-- ==== Sys2Proof/Machine/Execution.lean ====
section
/-! DEFINITION. The Execution Unit: firing at a replica and at the home, contexts, reports, orders, acknowledgements,
outcomes, completion (R116 to R136). -/

namespace Sys2Proof.Machine

/-! ### Contexts and sites -/

/-- A context by number. -/
def State.contextAt (s : State) (c : Nat) : Context := (s.contexts[c]?).getD .idle

/-- The context numbers, ascending. -/
def State.contextNos (s : State) : List Nat := List.range s.contexts.length

/-- What an OPEN context holds. -/
def Context.openData : Context → Option Execution
  | .opened x _ _ => some x
  | _ => none

/-- The completion time of a COMPLETE context. -/
def Context.completedAt : Context → Option Nat
  | .complete _ t _ => some t
  | _ => none

/-- The first of the numbers with the least key. -/
def leastBy (key : Nat → Option Nat) : List Nat → Option Nat
  | [] => none
  | c :: rest =>
    match key c, leastBy key rest with
    | some k, some d => if ((key d).getD k) < k then some d else some c
    | some _, none => some c
    | none, r => r

/-- The first of the numbers with the greatest key: of several with that key, the lowest (log entry 47). -/
def greatestBy (key : Nat → Option Nat) : List Nat → Option Nat
  | [] => none
  | c :: rest =>
    match key c, greatestBy key rest with
    | some k, some d => if k < ((key d).getD k) then some d else some c
    | some _, none => some c
    | none, r => r

/-- The context a firing takes: the lowest IDLE one, otherwise the COMPLETE one completed earliest, the
lowest-numbered among those of equal time; none where all are OPEN (R120, step 1). -/
def State.freeContext (s : State) : Option Nat :=
  match s.contextNos.find? (fun c => s.contextAt c == .idle) with
  | some c => some c
  | none => leastBy (fun c => (s.contextAt c).completedAt) s.contextNos

/-- The OPEN context of a scheme id and test flag (R119: at most one is OPEN for a record). -/
def State.openContext (s : State) (id : Nat) (test : Bool) : Option (Nat × Execution) :=
  (s.contextNos.filterMap (fun c =>
    match (s.contextAt c).openData with
    | some x => if x.schemeId = id ∧ x.test = test then some (c, x) else none
    | none => none)).head?

/-- Whether a home record is FIRED by what a participant reported: its OPEN context has a cause other than LOCAL (R121,
R123). -/
def State.firedByReport (s : State) (sc : Scheme) : Bool :=
  sc.isHome && sc.life == .fired && (s.openContext sc.id false).any (fun x => x.2.cause != .localFiring)

/-- The actions of a selection at a site, as numbers in rank order. -/
def numbersAt (selection : List ActionRef) (t : Nat) : List Nat :=
  (selection.filter (fun r => r.site == t)).map ActionRef.number

/-- The selection grouped by site, ascending (R120, step 2). -/
def siteList (selection : List ActionRef) : List SiteEntry :=
  (terminals.filter (fun t => selection.any (fun r => r.site == t))).map (fun t =>
    { terminal := t, status := .awaiting, actions := (numbersAt selection t).map (fun n => (n, none)),
      extras := [], generation := none, latency := none })

/-- Change the entry of one terminal. -/
def Execution.modSite (x : Execution) (t : Nat) (f : SiteEntry → SiteEntry) : Execution :=
  { x with sites := x.sites.map (fun e => if e.terminal = t then f e else e) }

/-- The entry of a terminal. -/
def Execution.site (x : Execution) (t : Nat) : Option SiteEntry := x.sites.find? (fun e => e.terminal == t)

/-- The actions of an entry that have no result. -/
def SiteEntry.unanswered (e : SiteEntry) : List Nat :=
  (e.actions.filter (fun a => a.2.isNone)).map Prod.fst

/-- Each action without a result takes the first result given for it (R125, R130). -/
def takeResults (results : List (Nat × Result)) (actions : List (Nat × Option Result)) :
    List (Nat × Option Result) :=
  actions.map (fun a =>
    match a.2 with
    | some _ => a
    | none => (a.1, (results.find? (fun r => r.1 == a.1)).map Prod.snd))

/-- The extras after a report: results for actions outside the snapshot, unless already listed (R125, step 2), up to the
12 that an entry holds (R119): a result beyond them is dropped (log entry 37). -/
def addExtras (actions : List (Nat × Option Result)) (results extras : List (Nat × Result)) : List (Nat × Result) :=
  results.foldl (fun acc r =>
    if actions.any (fun a => a.1 == r.1) || acc.any (fun a => a.1 == r.1) || decide (12 ≤ acc.length) then acc
    else acc ++ [r]) extras

/-- Whether a site has answered or cannot be reached: REPORTED, CONFIRMED or UNDELIVERED (R131). -/
def SiteEntry.settled (e : SiteEntry) : Bool :=
  e.status == .reported || e.status == .confirmed || e.status == .undelivered

/-- A site that stays silent to the deadline: AWAITING or ORDERED becomes MISSED, latency none (R131). -/
def SiteEntry.miss (e : SiteEntry) : SiteEntry :=
  if e.status == .awaiting || e.status == .ordered then { e with status := .missed, latency := none } else e

/-- Every action without a result takes MISSING (R132, step 1). -/
def SiteEntry.fillMissing (e : SiteEntry) : SiteEntry :=
  { e with actions := e.actions.map (fun a => (a.1, some (a.2.getD .missing))) }

/-- Whether a result counts as tripped in the outcome: in a test context TEST does, where TRIPPED, ALREADY and
TRIPPED LATE do otherwise (R132, R136). -/
def countsTripped (test : Bool) : Option Result → Bool
  | some .test => test
  | some .tripped => !test
  | some .already => !test
  | some .trippedLate => !test
  | _ => false

/-- The outcome of a context from its snapshot actions (R132, R136). -/
def Execution.outcome (x : Execution) : Outcome :=
  let rs := x.sites.flatMap (fun e => e.actions.map Prod.snd)
  if rs.isEmpty then .empty
  else if rs.all (countsTripped x.test) then .full
  else if rs.any (countsTripped x.test) then .partTripped
  else .failed

/-- A context outcome as a record's last outcome. -/
def Outcome.last : Outcome → LastOutcome
  | .full => .full | .partTripped => .partTripped | .failed => .failed | .empty => .empty

/-! ### Completion -/

/-- A record's part of the completion of its execution, with its last outcome (R132 steps 3 to 6, R77): a pending lapse
is applied, the record leaves FIRED for SPENT or DORMANT, every participant owes a close, EXECUTION DONE is raised. -/
def Ev.completeRecord (e : Ev) (i : Nat) (outcome : LastOutcome) : Ev :=
  match e.s.schemeAt i with
  | some sc =>
    match sc.part with
    | .home h =>
      let lapsed := sc.deadline == .pending
      let h1 := { h with
        outcome := outcome, statuses := h.statuses.map (fun p => { p with owesClose := true }) }
      let sc1 := { sc with
        stale := sc.stale || lapsed,
        life := if sc.autoDisarm then .spent else .dormant,
        deadline := if lapsed || sc.autoDisarm then .stopped else sc.deadline }
      let e1 := e.putHome i sc1 (if sc.autoDisarm then h1.leaveService else h1)
      (((((e1.on (fun s => s.raiseIf lapsed .lapse sc.id)).raise .executionDone sc.id).evaluating i).bumping i).marking i)
    | .copy _ => e
  | none => e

Task requirements
Return the records exactly, character for character.

Solution to the problem
-- ==== Sys2Proof/Machine/Execution.lean ====
section
/-! DEFINITION. The Execution Unit: firing at a replica and at the home, contexts, reports, orders, acknowledgements,
outcomes, completion (R116 to R136). -/

namespace Sys2Proof.Machine

/-! ### Contexts and sites -/

/-- A context by number. -/
def State.contextAt (s : State) (c : Nat) : Context := (s.contexts[c]?).getD .idle

/-- The context numbers, ascending. -/
def State.contextNos (s : State) : List Nat := List.range s.contexts.length

/-- What an OPEN context holds. -/
def Context.openData : Context → Option Execution
  | .opened x _ _ => some x
  | _ => none

/-- The completion time of a COMPLETE context. -/
def Context.completedAt : Context → Option Nat
  | .complete _ t _ => some t
  | _ => none

/-- The first of the numbers with the least key. -/
def leastBy (key : Nat → Option Nat) : List Nat → Option Nat
  | [] => none
  | c :: rest =>
    match key c, leastBy key rest with
    | some k, some d => if ((key d).getD k) < k then some d else some c
    | some _, none => some c
    | none, r => r

/-- The first of the numbers with the greatest key: of several with that key, the lowest (log entry 47). -/
def greatestBy (key : Nat → Option Nat) : List Nat → Option Nat
  | [] => none
  | c :: rest =>
    match key c, greatestBy key rest with
    | some k, some d => if k < ((key d).getD k) then some d else some c
    | some _, none => some c
    | none, r => r

/-- The context a firing takes: the lowest IDLE one, otherwise the COMPLETE one completed earliest, the
lowest-numbered among those of equal time; none where all are OPEN (R120, step 1). -/
def State.freeContext (s : State) : Option Nat :=
  match s.contextNos.find? (fun c => s.contextAt c == .idle) with
  | some c => some c
  | none => leastBy (fun c => (s.contextAt c).completedAt) s.contextNos

/-- The OPEN context of a scheme id and test flag (R119: at most one is OPEN for a record). -/
def State.openContext (s : State) (id : Nat) (test : Bool) : Option (Nat × Execution) :=
  (s.contextNos.filterMap (fun c =>
    match (s.contextAt c).openData with
    | some x => if x.schemeId = id ∧ x.test = test then some (c, x) else none
    | none => none)).head?

/-- Whether a home record is FIRED by what a participant reported: its OPEN context has a cause other than LOCAL (R121,
R123). -/
def State.firedByReport (s : State) (sc : Scheme) : Bool :=
  sc.isHome && sc.life == .fired && (s.openContext sc.id false).any (fun x => x.2.cause != .localFiring)

/-- The actions of a selection at a site, as numbers in rank order. -/
def numbersAt (selection : List ActionRef) (t : Nat) : List Nat :=
  (selection.filter (fun r => r.site == t)).map ActionRef.number

/-- The selection grouped by site, ascending (R120, step 2). -/
def siteList (selection : List ActionRef) : List SiteEntry :=
  (terminals.filter (fun t => selection.any (fun r => r.site == t))).map (fun t =>
    { terminal := t, status := .awaiting, actions := (numbersAt selection t).map (fun n => (n, none)),
      extras := [], generation := none, latency := none })

/-- Change the entry of one terminal. -/
def Execution.modSite (x : Execution) (t : Nat) (f : SiteEntry → SiteEntry) : Execution :=
  { x with sites := x.sites.map (fun e => if e.terminal = t then f e else e) }

/-- The entry of a terminal. -/
def Execution.site (x : Execution) (t : Nat) : Option SiteEntry := x.sites.find? (fun e => e.terminal == t)

/-- The actions of an entry that have no result. -/
def SiteEntry.unanswered (e : SiteEntry) : List Nat :=
  (e.actions.filter (fun a => a.2.isNone)).map Prod.fst

/-- Each action without a result takes the first result given for it (R125, R130). -/
def takeResults (results : List (Nat × Result)) (actions : List (Nat × Option Result)) :
    List (Nat × Option Result) :=
  actions.map (fun a =>
    match a.2 with
    | some _ => a
    | none => (a.1, (results.find? (fun r => r.1 == a.1)).map Prod.snd))

/-- The extras after a report: results for actions outside the snapshot, unless already listed (R125, step 2), up to the
12 that an entry holds (R119): a result beyond them is dropped (log entry 37). -/
def addExtras (actions : List (Nat × Option Result)) (results extras : List (Nat × Result)) : List (Nat × Result) :=
  results.foldl (fun acc r =>
    if actions.any (fun a => a.1 == r.1) || acc.any (fun a => a.1 == r.1) || decide (12 ≤ acc.length) then acc
    else acc ++ [r]) extras

/-- Whether a site has answered or cannot be reached: REPORTED, CONFIRMED or UNDELIVERED (R131). -/
def SiteEntry.settled (e : SiteEntry) : Bool :=
  e.status == .reported || e.status == .confirmed || e.status == .undelivered

/-- A site that stays silent to the deadline: AWAITING or ORDERED becomes MISSED, latency none (R131). -/
def SiteEntry.miss (e : SiteEntry) : SiteEntry :=
  if e.status == .awaiting || e.status == .ordered then { e with status := .missed, latency := none } else e

/-- Every action without a result takes MISSING (R132, step 1). -/
def SiteEntry.fillMissing (e : SiteEntry) : SiteEntry :=
  { e with actions := e.actions.map (fun a => (a.1, some (a.2.getD .missing))) }

/-- Whether a result counts as tripped in the outcome: in a test context TEST does, where TRIPPED, ALREADY and
TRIPPED LATE do otherwise (R132, R136). -/
def countsTripped (test : Bool) : Option Result → Bool
  | some .test => test
  | some .tripped => !test
  | some .already => !test
  | some .trippedLate => !test
  | _ => false

/-- The outcome of a context from its snapshot actions (R132, R136). -/
def Execution.outcome (x : Execution) : Outcome :=
  let rs := x.sites.flatMap (fun e => e.actions.map Prod.snd)
  if rs.isEmpty then .empty
  else if rs.all (countsTripped x.test) then .full
  else if rs.any (countsTripped x.test) then .partTripped
  else .failed

/-- A context outcome as a record's last outcome. -/
def Outcome.last : Outcome → LastOutcome
  | .full => .full | .partTripped => .partTripped | .failed => .failed | .empty => .empty

/-! ### Completion -/

/-- A record's part of the completion of its execution, with its last outcome (R132 steps 3 to 6, R77): a pending lapse
is applied, the record leaves FIRED for SPENT or DORMANT, every participant owes a close, EXECUTION DONE is raised. -/
def Ev.completeRecord (e : Ev) (i : Nat) (outcome : LastOutcome) : Ev :=
  match e.s.schemeAt i with
  | some sc =>
    match sc.part with
    | .home h =>
      let lapsed := sc.deadline == .pending
      let h1 := { h with
        outcome := outcome, statuses := h.statuses.map (fun p => { p with owesClose := true }) }
      let sc1 := { sc with
        stale := sc.stale || lapsed,
        life := if sc.autoDisarm then .spent else .dormant,
        deadline := if lapsed || sc.autoDisarm then .stopped else sc.deadline }
      let e1 := e.putHome i sc1 (if sc.autoDisarm then h1.leaveService else h1)
      (((((e1.on (fun s => s.raiseIf lapsed .lapse sc.id)).raise .executionDone sc.id).evaluating i).bumping i).marking i)
    | .copy _ => e
  | none => e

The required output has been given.